→ Directions for this task
In the data that follows, find each line containing "fieldOk" and copy it.

→ Data section
▶
-- ==== Sys2Proof/WellFormed.lean ====
section
/-! DEFINITION. Which instructions a word can hold: `aligned` is R27, `pairLegal` is R38, `encodable` what the
modifier and operand fields of each word can say, and `wellFormed` all three. A happening is well formed when the
numbers it names lie in their ranges. -/

namespace Sys2Proof

open Machine (uses)

/-- The alignment of every operand: a pair starts at an even register, a quadruple or a longer run of registers at
a multiple of 4 (R27, R298). -/
def aligned (i : Instr) : Bool :=
  ((uses i).reads ++ (uses i).writes).all fun p => p.1 % (if p.2 < 4 then p.2 else 4) == 0

/-- Whether a shift half's count lies within 5 bits (R38). -/
def shiftOk : Half → Bool
  | .imm .shl _ _ i | .imm .shr _ _ i | .imm .sar _ _ i | .imm .rotl _ _ i => i.toNat < 32
  | _ => true

/-- No two distinct registers read lie in one bank (R38). -/
def banksOk (l : List (Nat × Nat)) : Bool := l.all fun p => l.all fun q => p.1 == q.1 || p.1 % 4 != q.1 % 4

/-- The rules of R38 that two halves can break. -/
def pairLegal (x y : Half) : Bool :=
  shiftOk x && shiftOk y && Machine.Half.dst x != Machine.Half.dst y
    && banksOk (Machine.Half.reads x ++ Machine.Half.reads y)

/-! ## What the fields of each word can say -/

/-- Source B of a family with an I20 form: register 255 marks the immediate, whose operation is fixed (R30). -/
def srcOk (immOp : Bool) : Src → Bool
  | .reg r => r != 0xFF
  | .imm _ => immOp

/-- A relation without a type: EQ and NE carry no sign selection (R59). -/
def relOk (rel : Rel) (uns : Bool) : Bool := !(uns && (rel == .eq || rel == .ne))

/-- A count of a shift of width w: an immediate lies below w and takes no clamp (R62). -/
def countOk (w : Nat) (clamp : Bool) : Count → Bool
  | .reg _ => true
  | .imm n => n.toNat < w && !clamp

/-- A field selector: position below 32, length at most 32 (R63). -/
def fieldOk : Field → Bool
  | .reg _ => true
  | .imm pos len => pos.toNat < 32 && len.toNat ≤ 32

/-- The fields of a load, of a store and of their scratchpad forms (R33, R201). -/
def ldMod (m : MemMod) : Bool := m.ord != .rel && (!m.sx || m.size == .b8 || m.size == .b16)
def stMod (m : MemMod) : Bool := m.ord != .acq && !m.sx

/-- The operand fields of every word, and the ranges of the happenings. -/
def encodable : Instr → Bool
  | .illegal _ _ => true
  | .nop _ => true
  | .pairedWord _ x y => halfOk x && halfOk y
  | .iadd _ op _ _ b c => srcOk (op == .add) b && (carryIn op || c == 0)
  | .imul _ op _ _ b => srcOk (op == .lo) b
  | .imad .. => true
  | .idiv .. => true
  | .imnx _ op _ _ b => srcOk (op == .minS) b
  | .iabs .. => true
  | .icmp _ rel u _ _ _ => relOk rel u
  | .sel .. => true
  | .ltab .. => true
  | .shf _ op clamp _ _ n c => countOk 32 clamp n && !(clamp && op == .rotl) && (op == .fl || op == .fr || c == 0)
  | .bfx _ _ _ _ f => fieldOk f
  | .bfi _ _ _ f _ => fieldOk f
  | .bitc .. => true
  | .bperm .. => true
  | .iaddw _ op _ _ b => srcOk (op == .add) b
  | .shfw _ _ clamp _ _ n => countOk 64 clamp n
  | .icmpw _ rel u _ _ _ => relOk rel u
  | .lea .. => true
  | .mov .. => true
  | .movi .. => true
  | .idot .. => true
  | .cvti .. => true
  | .sread .. => true
  | .fadd .. => true
  | .fmul .. => true
  | .ffma .. => true
  | .fmnx .. => true
  | .fcmp .. => true
  | .fclass .. => true
  | .fsfu .. => true
  | .fdiv .. => true
  | .frint .. => true
  | .fscale .. => true
  | .cvtf _ op r z _ _ => (cvtRounds op || r == .rn) && (cvtFlushes op || !z)
  | .cvtfi .. => true
  | .cvtif .. => true
  | .paddh .. => true
  | .pmulh .. => true
  | .pfmah .. => true
  | .pmnxh .. => true
  | .fdot2 .. => true
  | .fquant _ t k _ _ _ _ _ => t == .hs4 || k.toNat < 4
  | .fdeq _ t k _ _ _ _ _ => t == .hs4 || k.toNat < 4
  | .fexpd .. => true
  | .flse .. => true
  | .ftwosum .. => true
  | .bra .. => true
  | .brx .. => true
  | .call .. => true
  | .callx .. => true
  | .ret .. => true
  | .exit _ => true
  | .vote .. => true
  | .shfl _ op w _ _ _ n _ => countOk 32 false n && !(w && (op == .lane || op == .xor))
  | .wred .. => true
  | .wscan .. => true
  | .matchw .. => true
  | .elect .. => true
  | .wsync .. => true
  | .yieldl _ => true
  | .brkpt .. => true
  | .freeze .. => true
  | .tnest _ => true
  | .tsignal .. => true
  | .rgrow _ n => 1 ≤ n.toNat && n.toNat ≤ 32
  | .rshrink _ n => 1 ≤ n.toNat && n.toNat ≤ 32
  | .gbar .. => true
  | .gangbar _ => true
  | .garrive .. => true
  | .gwait .. => true
  | .launch .. => true
  | .yield _ => true
  | .sleep .. => true
  | .qpush .. => true
  | .qpop _ w _ d c => !(d.toNat ≤ c.toNat && c.toNat < d.toNat + Machine.MovW.regs w)
  | .qclose .. => true
  | .nodesig .. => true
  | .ld _ m _ _ _ => ldMod m
  | .st _ m _ _ _ => stMod m && m.pol.toNat < 4
  | .lds _ m _ _ _ => ldMod m && m.pol == 0
  | .sts _ m _ _ _ => stMod m && m.pol == 0
  | .pref _ pol _ _ _ => pol != 1 && pol != 2
  | .zfill .. => true
  | .cflush .. => true
  | .taddr .. => true
  | .mapq .. => true
  | .aadd _ m op _ _ _ _ => op == .int || !m.wide
  | .amnx .. => true
  | .alog .. => true
  | .axch .. => true
  | .acas .. => true
  | .ainc .. => true
  | .fence .. => true
  | .waita .. => true
  | .wakea .. => true
  | .bcinit .. => true
  | .bcadd .. => true
  | .ordecl .. => true
  | .ordrop .. => true
  | .ldrs .. => true
  | .ldrm .. => true
  | .ldpfx .. => true
  | .ldpick .. => true
  | .tfence .. => true
  | .orbuild .. => true
  | .tidset .. => true
  | .tidinv .. => true
  | .mbload .. => true
  | .mmul .. => true
  | .maccrd _ w _ _ _ col => col.toNat % (if w then 8 else 4) == 0
  | .maccwr _ w _ _ _ col => col.toNat % (if w then 8 else 4) == 0
  | .maccz .. => true
  | .mtrans .. => true
  | .mperm .. => true
  | .mrsum .. => true
  | .mepi .. => true
  | .bcopy .. => true
  | .gather .. => true
  | .scatter .. => true
  | .xcopy .. => true
  | .htest .. => true
  | .hwait .. => true
  | .hcancel .. => true
  | .vpub .. => true
  | .vpin .. => true
  | .vret .. => true
  | .tokrec .. => true
  | .smask .. => true
  | .ulcall .. => true
  | .slotrd _ _ _ _ n => n.toNat ≤ 4
  | .slotset .. => true
  | .trap .. => true
  | .tret .. => true
  | .cread .. => true
  | .cwrite .. => true
  | .tsave .. => true
  | .tload .. => true
  | .tlbinv .. => true
  | .idle _ => true
  | .warpIssueChoice c => c < 768
  | .longLatencyReturn _ w _ => w < 32
  | .trapEntry _ w => w < 32
  | .barrierPhaseComplete _ b => b < 8
  | .gangBarrierComplete _ => true
  | .templateCapture _ => true
  | .registerPoolGrant c => c < 768
  | .registerDeadlockSave c => c < 768
  | .warpEnd _ w => w < 32
  | .groupEnd _ => true
  | .launchBlockRead c => c < 768
  | .nodeStart => true
  | .nodeCompletion .. => true
  | .hostWaitWatch .. => true
  | .priorityAgeing _ => true
  | .freeCountReport d => d < 4
  | .lodestarBatch => true
  | .groupPlacement d => d < 4
  | .gangReservation d => d < 4
  | .splitConversion d => d < 4
  | .splitForce c => c < 768
  | .splitReassign c => c < 768
  | .stageReevaluation .. => true
  | .queuePushReserve _ w _ => w < 32
  | .queuePopReserve _ w _ => w < 32
  | .stageCompletion .. => true
  | .loopBoundary .. => true
  | .preemptionRequest _ => true
  | .framePoolSave _ => true
  | .groupRestore _ c => c < 768
  | .quantumSliceEnd _ => true
  | .hostWrite a d => a + d.length ≤ 2 ^ 64
  | .peerWrite _ _ va d => va.toNat + d.length ≤ 2 ^ 64
  | .updateRecordApply _ => true
  | .rangeLoadAnswer _ w _ => w < 32
  | .regionBuildComplete _ w _ => w < 32
  | .tfenceRelease _ w _ => w < 32
  | .fenceRelease _ w _ => w < 32
  | .chunkIssue _ => true
  | .chunkLanding .. => true
  | .chunkCredit .. => true
  | .cancelArrival _ => true
  | .matrixOpTurn _ => true
  | .matrixOpComplete _ => true
  | .macroSelfCheck c _ => c < 768
  | .waitaReread _ w _ => w < 32
  | .waitaPoll _ w _ => w < 32
  | .waitaTimeout _ w _ => w < 32
  | .sleepExpiry _ w _ => w < 32
  | .yieldReturn _ w => w < 32
  | .ulcallBudgetExpiry _ => true
  | .tailReread .. => true
  | .tailPoll .. => true
  | .completionPost .. => true
  | .createContext _ => true
  | .destroyContext _ => true
  | .createQueue _ => true
  | .submitGraph _ => true
  | .cancelGraph _ => true
  | .addSlot _ => true
  | .removeSlot _ => true
  | .createRange _ => true
  | .mapRange _ => true
  | .bindPeer _ => true
  | .peerBindingMatch .. => true
  | .setQuantum _ => true
  | .repartition _ => true
  | .assignFunction _ => true
  | .resume _ => true
  | .pageReady _ => true
  | .functionEnable _ => true
  | .functionDisable _ => true
  | .functionRegisterWrite .. => true
  | .functionLevelReset _ => true
  | .hotReset => true
  | .hostLinkLoss => true
  | .hostLinkReturn _ => true
  | .peerPortDown _ => true
  | .peerPortTraining .. => true
  | .dieLinkDown a b => a < 4 && b < 4
  | .pldmMonitoring => true
  | .powerLimitSet _ => true
  | .reducedPrecisionSet .. => true
  | .firmwareUpdate .. => true
  | .spdmAttestation => true
  | .freezeRequest _ => true
  | .freezeRelease => true
  | .coreHalt c => c < 768
  | .coreResume c => c < 768
  | .powerCapStep _ => true
  | .thermalCap d => d < 4
  | .criticalTemperature d => d < 4
  | .writePerformed _ => true
  | .heldEventPost _ => true
  | .powerUp => true
where
  /-- The forms of IADD that read the carry from C (R55). -/
  carryIn : AddOp → Bool
    | .ci | .cico | .subBi | .subBibo => true
    | _ => false
  /-- The conversions that take a rounding mode, and those that take .FTZ (R91). -/
  cvtRounds : CvtF → Bool
    | .f16f32 | .bf16f32 | .bf16f16 | .f16bf16 => true
    | _ => false
  cvtFlushes : CvtF → Bool
    | .f16f32 | .bf16f32 | .bf16f16 | .f16bf16 | .f32f16 | .f32bf16 => true
    | _ => false
  /-- MOVI8 has no source (R38). -/
  halfOk : Half → Bool
    | .imm .movi8 _ a _ => a == 0
    | _ => true

/-- A well-formed instruction: one that some word holds, or a happening whose numbers lie in range. -/
def wellFormed (i : Instr) : Bool :=
  encodable i && aligned i && (match i with | .pairedWord _ x y => pairLegal x y | _ => true)

/-- Whether an instruction is a word, as against a happening. -/
def isWord (i : Instr) : Bool :=
  match i with
  | .illegal .. | .pairedWord .. => true
  | _ => (Machine.hdr? i).isSome || isBare i
where
  /-- The unguardable words. -/
  isBare : Instr → Bool
    | .movi .. | .yieldl _ | .freeze .. | .tnest _ | .tsignal .. | .rgrow .. | .rshrink .. | .gbar .. | .gangbar _
    | .garrive .. | .yield _ | .tret .. | .tsave .. | .tload .. | .idle _ => true
    | _ => false

end Sys2Proof
end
◀
→ Written answer
def fieldOk : Field → Bool
  | .bfx _ _ _ _ f => fieldOk f
  | .bfi _ _ _ f _ => fieldOk f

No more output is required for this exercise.